Колум Маккэнн - ТрансАтлантика
После выступления Дагласса поспешно вывели из гостиницы. Снаружи поджидала карета, лошади цокали копытами по булыжнику. Ночь пропиталась духотой. Над Сент-Луисом пристроился заусенец месяца. Газовые фонари беспощадно драли темноту.
Через дорогу толпились возмущенные граждане, мужчины в рубашках и широких подтяжках. Перед ними, сцепившись локтями, невозмутимой шеренгой растянулись полицейские.
Лили смотрела, как Дагласс поднял голову и взглянул на протестующих, словно забавляясь. За руку подвел к карете белую даму. Его вторая жена. В ответ на его подчеркнутую любезность возмущенные граждане еще сильнее расшумелись.
Он поклонился супруге, обошел карету, пригнулся и повернулся боком, затем сгорбил плечи, сел. Лошадь была крупна и грациозна. Задирала копыта и фыркала.
На миг Лили захотелось подойти, наклониться к окну, поздороваться, назваться, пусть он помнит, но она осталась стоять в тени. Что ей сказать? Какого еще смысла добиться, произнеся свое имя? Может, он лишь прикинется, будто узнал, а может, не вспомнит вовсе. У нее есть дочь. И сыновья. И лед.

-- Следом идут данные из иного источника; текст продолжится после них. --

-- ==== Sys2Proof/Machine/Engines.lean ====
section
/-! DEFINITION. The decode cluster: scheduling (R284 to R291), decoded pictures, taint and errors (R293 to R307), statistics (R308),
and engines retired and returned (R87, R309 to R314). -/

namespace Sys2Proof.Machine

/-! ### Ready frames and their order (R287) -/

/-- The block with engine `n` replaced. -/
def engSet (n : Nat) (x : Engine) (s : State) : State := withStr s { s.str with engines := tset n x s.str.engines }

/-- The block with engine `n` changed by a function. -/
def engUpd (n : Nat) (f : Engine → Engine) (s : State) : State := engSet n (f (engGet s n)) s

/-- The class in whose order a stream's frames run (R294, R310): class 3 in the rest of a second of T2 above its declaration. -/
def runClass (s : State) (e : StreamE) : Nat :=
  if e.demoted && e.meterSec == s.tb.t2.sec.toNat then 3 else if e.st = 2 then Nat.max 2 (recClass e.rcd) else recClass e.rcd

/-- The frame order key (R287). -/
def frameKey (s : State) (k : Nat) (e : StreamE) (a : AccUnit) : Nat × Nat × Nat :=
  (runClass s e, fullTick (a.origin + minBudget (genTable s (genFor s.comp.ledger.gens a.origin)) k * 1000000), k)

/-- Keys compared in order, smaller first. -/
def keyLess (a b : Nat × Nat × Nat) : Bool :=
  decide (a.1 < b.1) || (a.1 == b.1 && (decide (a.2.1 < b.2.1) || (a.2.1 == b.2.1 && decide (a.2.2 < b.2.2))))

/-- A stream whose state is still to be copied: its access units are stored and not decoded (R466). -/
def knitHolds (s : State) (k : Nat) : Bool :=
  s.pwr.mode == .knitUp && (s.pair.phase == 3 || s.pair.phase == 4) && !s.pair.copyDone.contains k && !s.pair.rapWait.contains k

/-- The streams with a ready frame and a surface for it, with their keys; none once Bind-off has begun (R632). -/
def readyList (s : State) : List (Nat × (Nat × Nat × Nat)) :=
  s.str.ents.filterMap fun x =>
    match readyAu x.2 with
    | some a => if (decSlot s x.1).isSome && !knitHolds s x.1 && s.pwr.mode != .bindOff then some (x.1, frameKey s x.1 x.2 a) else none
    | none => none

/-- The stream with the smallest key. -/
def bestOf : List (Nat × (Nat × Nat × Nat)) → Option Nat
  | [] => none
  | x :: xs => some (xs.foldl (fun b y => if keyLess y.2 b.2 then y else b) x).1

/-! ### What an engine can take (R286, R288) -/

/-- A row pipeline. -/
def isRp (n : Nat) : Bool := n < 16

/-- Engine `n` is reserved for pinned streams, or in the gang of a privileged stream. -/
def pinnedTo (s : State) (n : Nat) : List Nat :=
  (s.str.ents.filter fun x => isBound x.2 && recResidence x.2.rcd == 1 && x.2.home == [n]).map Prod.fst
def gangOf (s : State) (n : Nat) : Option Nat :=
  (s.str.ents.find? fun x => isBound x.2 && recResidence x.2.rcd == 2 && x.2.home.contains n).map Prod.fst

/-- The engine is free: in service and idle. -/
def engFree (s : State) (n : Nat) : Bool :=
  inService s n && (engGet s n).job.isNone && works s (if n % 24 < 8 || (16 ≤ n && n < 20) then 6 else 7)

/-- The pooled streams: those whose residence is pooled, and those bound to no engine, as shed ones are (R310). -/
def isPooled (e : StreamE) : Bool := recResidence e.rcd == 0 || e.home.isEmpty

/-- The cores that a pooled frame takes as a gang: two to four, as its load and its pieces ask. -/
def gangSize (r : List Byte) : Nat := Nat.min (Nat.min 4 (recPieces r)) (Nat.max 2 (ceilDiv (loadOf r) wcRate))

/-- Free unreserved wide cores. -/
def freePoolCores (s : State) : List Nat :=
  (List.range 24).filter fun n => 16 ≤ n && engFree s n && !(reservedBy s.str.ents).contains n

/-- Some free unreserved row pipeline exists. -/
def freeRp (s : State) : Bool :=
  (List.range 16).any fun n => engFree s n && !(reservedBy s.str.ents).contains n

/-- The width of a ready frame's pictures: of the last picture, which a size change only replaces from a random access point on (R307); else
the declared maximum (log 18). -/
def frameWidth (e : StreamE) (a : AccUnit) : Nat :=
  match a.rap, e.lastSize with
  | false, some x => x.1
  | _, _ => recWidth e.rcd

/-- A pooled frame of a width needs a gang (R288). -/
def needsGang (s : State) (w : Nat) (r : List Byte) : Bool :=
  (4096 < w || (wcRate < loadOf r && !freeRp s)) && 2 ≤ recPieces r

/-- The engine can take a pooled stream's frame alone. -/
def takesAlone (s : State) (n w : Nat) (r : List Byte) : Bool := if isRp n then w ≤ 4096 else !needsGang s w r

/-- The engine can take it alone or at the head of a gang of free cores. -/
def takesPooled (s : State) (n w : Nat) (r : List Byte) : Bool :=
  takesAlone s n w r || (!isRp n && needsGang s w r && gangSize r ≤ (freePoolCores s).length)

/-- The width of a stream's ready frame. -/
def readyWidth (s : State) (k : Nat) : Nat :=
  let e := strGet s k
  match readyAu e with | some a => frameWidth e a | none => recWidth e.rcd

/-- A stream's frame starts on engines: its context is loaded from HBM3 unless the first of them holds it (R286, R309). -/
def startJob (k : Nat) (engines : List Nat) (borrowed : Bool) (s : State) : State :=
  let e := strGet s k
  match readyAu e with
  | none => s
  | some a =>
    let j : Job := { stream := k, au := a.num, startedAt := t2Ns s, borrowed := borrowed, gang := engines,
                     loaded := e.ctxAt.isNone || e.ctxAt != engines.head? }
    let s1 := strSet k { e with ctxAt := engines.head?,
                                aus := e.aus.map fun b => if b.num = a.num then { b with started := true, waitAt := none } else b } s
    engines.foldl (fun st n => engUpd n (fun x => { x with job := some j }) st) s1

В ночи зазвенела сбруя, заскрипело колесо. Лили оправила платье, взяла Эмили под руку.
– Пора домой, – сказала Лили. – Пойдем.
1929
Вечерня
Для нее истории начинались комом в горле. Порой даже говорить становилось трудно. Подлинное понимание скрывалось под самой поверхностью. Всякий раз, когда садилась перед листом бумаги, накатывала ностальгия, что ли. Воображение распихивало реальность, что сдавливала со всех сторон. Эмили Эрлих выживала не теориями или формулами, но мгновениями легкости, раскачкой до предела, стремительной радостью полета. Помаленьку терялась в небесах.

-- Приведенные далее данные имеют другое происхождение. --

/-! ### Layer records (Table 08-3) -/

def lrEnable (r : List W32) : Bool := bitOf (wd r 0) 31
def lrZ (r : List W32) : Nat := fld (wd r 0) 21 16
def lrCanvas (r : List W32) : Nat := fld (wd r 0) 15 10
def lrSlot (r : List W32) : Nat := fld (wd r 0) 9 0
def lrStill (r : List W32) : Bool := fld (wd r 1) 31 30 == 1
def lrSource (r : List W32) : Nat := fld (wd r 1) 7 0
def lrSrcX (r : List W32) : Nat := fld (wd r 2) 15 0
def lrSrcY (r : List W32) : Nat := fld (wd r 2) 31 16
def lrSrcW (r : List W32) : Nat := fld (wd r 3) 15 0
def lrSrcH (r : List W32) : Nat := fld (wd r 3) 31 16
def lrDstX (r : List W32) : Int := sext 16 (fld (wd r 4) 15 0)
def lrDstY (r : List W32) : Int := sext 16 (fld (wd r 4) 31 16)
def lrDstW (r : List W32) : Nat := fld (wd r 5) 15 0
def lrDstH (r : List W32) : Nat := fld (wd r 5) 31 16
def lrAlpha (r : List W32) : Nat := fld (wd r 6) 31 24
def lrMode (r : List W32) : Nat := fld (wd r 6) 23 22
def lrBank (r : List W32) : Nat := fld (wd r 6) 21 20
def lrXferEn (r : List W32) : Bool := bitOf (wd r 6) 19
def lrXfer (r : List W32) : Nat := fld (wd r 6) 18 15
def lrColour (r : List W32) : Nat := fld (wd r 6) 14 12
def lrFull (r : List W32) : Bool := bitOf (wd r 6) 11

/-- The stored format of a stream's frames as it stands now; none when it is not open or a baseband stream has stored no frame. -/
def storedFmt (s : State) (k : Nat) : Option Nat :=
  let e := strGet s k
  if e.st = 0 || e.st = 5 then none
  else match e.frames.getLast? with
    | some f => some f.fmt
    | none => if strFormat e = 6 then none else if strFormat e = 4 then some (st20Fmt e.rcd)
      else if strFormat e = 5 then some 4 else some (if recDepth10 e.rcd then 3 else 0)

/-- A place or a size breaks the chroma alignment of a format (R332). -/
def misaligned (fmt x y : Nat) : Bool :=
  let d := chromaDiv fmt
  x % d.1 != 0 || y % d.2 != 0

/-- The first field of a layer record that R332 and Table 08-3 refuse. -/
def layerBad (r : List W32) (s : State) : Option Nat :=
  let scaleBad (d n : Nat) : Bool := d * 16 < n || 32 * n < d
  let fmt := if lrStill r then none else storedFmt s (lrSource r)
  firstOf [
    (1 < fld (wd r 1) 31 30, 4),
    (match fmt with | some f => misaligned f (lrSrcX r) (lrSrcY r) | none => false, 8),
    (lrSrcW r == 0 || lrSrcH r == 0 || (match fmt with | some f => misaligned f (lrSrcW r) (lrSrcH r) | none => false), 12),
    (lrDstW r == 0 || lrDstH r == 0 || scaleBad (lrDstW r) (lrSrcW r) || scaleBad (lrDstH r) (lrSrcH r), 20),
    (lrMode r == 3 || (lrMode r != 0 && !lrStill r) || (lrMode r == 2 && lrXferEn r) || 3 < lrColour r, 24)]

/-- A bank holds a slot with ENABLE 1. -/
def bankHas (b : Bank) (slot : Nat) : Bool :=
  match tfind slot b.layers with
  | some r => lrEnable r
  | none => false

/-- Another canvas holds a slot (R331). -/
def slotHolder (s : State) (c slot : Nat) : Option Nat :=
  (s.comp.canvases.find? fun x => x.1 != c && (bankHas x.2.active slot || bankHas x.2.pend slot)).map Prod.fst

/-- LAYER_SET (R331, R332). -/
def opLayerSet (c : Cmd) (s : State) : State × Reply :=
  let r := wordsOf 16 (padB 64 (crec c))
  let k := lrCanvas r
  checked [
    (!(canGet s k).set, badRecord 0),
    ((layerBad r s).isSome, badRecord ((layerBad r s).getD 0)),
    (bankClosed s k, held 0xFF k),
    (lrEnable r && (slotHolder s k (lrSlot r)).isSome, held 0xFF (lrSlot r))]
    (fun s => (canUpd k (fun x => { x with pend := { x.pend with layers := tset (lrSlot r) r x.pend.layers } }) s, .ok [])) s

Лучшие минуты – когда взрывался разум. От времени оставались одни руины. Угасал всякий свет. Бездна чернильницы. Дрожь тьмы на кончике пера.
Долгие часы потери и побега. Безумия и неудачи. Вычеркиваешь одно слово, ставишь кляксу посреди страницы, уже не прочесть, рвешь лист на длинные тонкие полосы.
Прихотливый поиск слова – будто крутишь колодезную рукоять, наматываешь цепь на ворот. Бросаешь ведро в шахту разума. Достаешь пустые ведра, одно за другим, и наконец, в нежданный миг, ведро жестко цепляется, внезапно тяжелеет, и вынимаешь слово, а затем вновь бросаешь ведро в пустоту.
Каюта первого класса была мала и бела. Две койки. Иллюминатор по левому борту. Свежие цветы в хрустальной вазе. Приветственная записка от капитана. Люстра сконструирована так, чтоб не качалась.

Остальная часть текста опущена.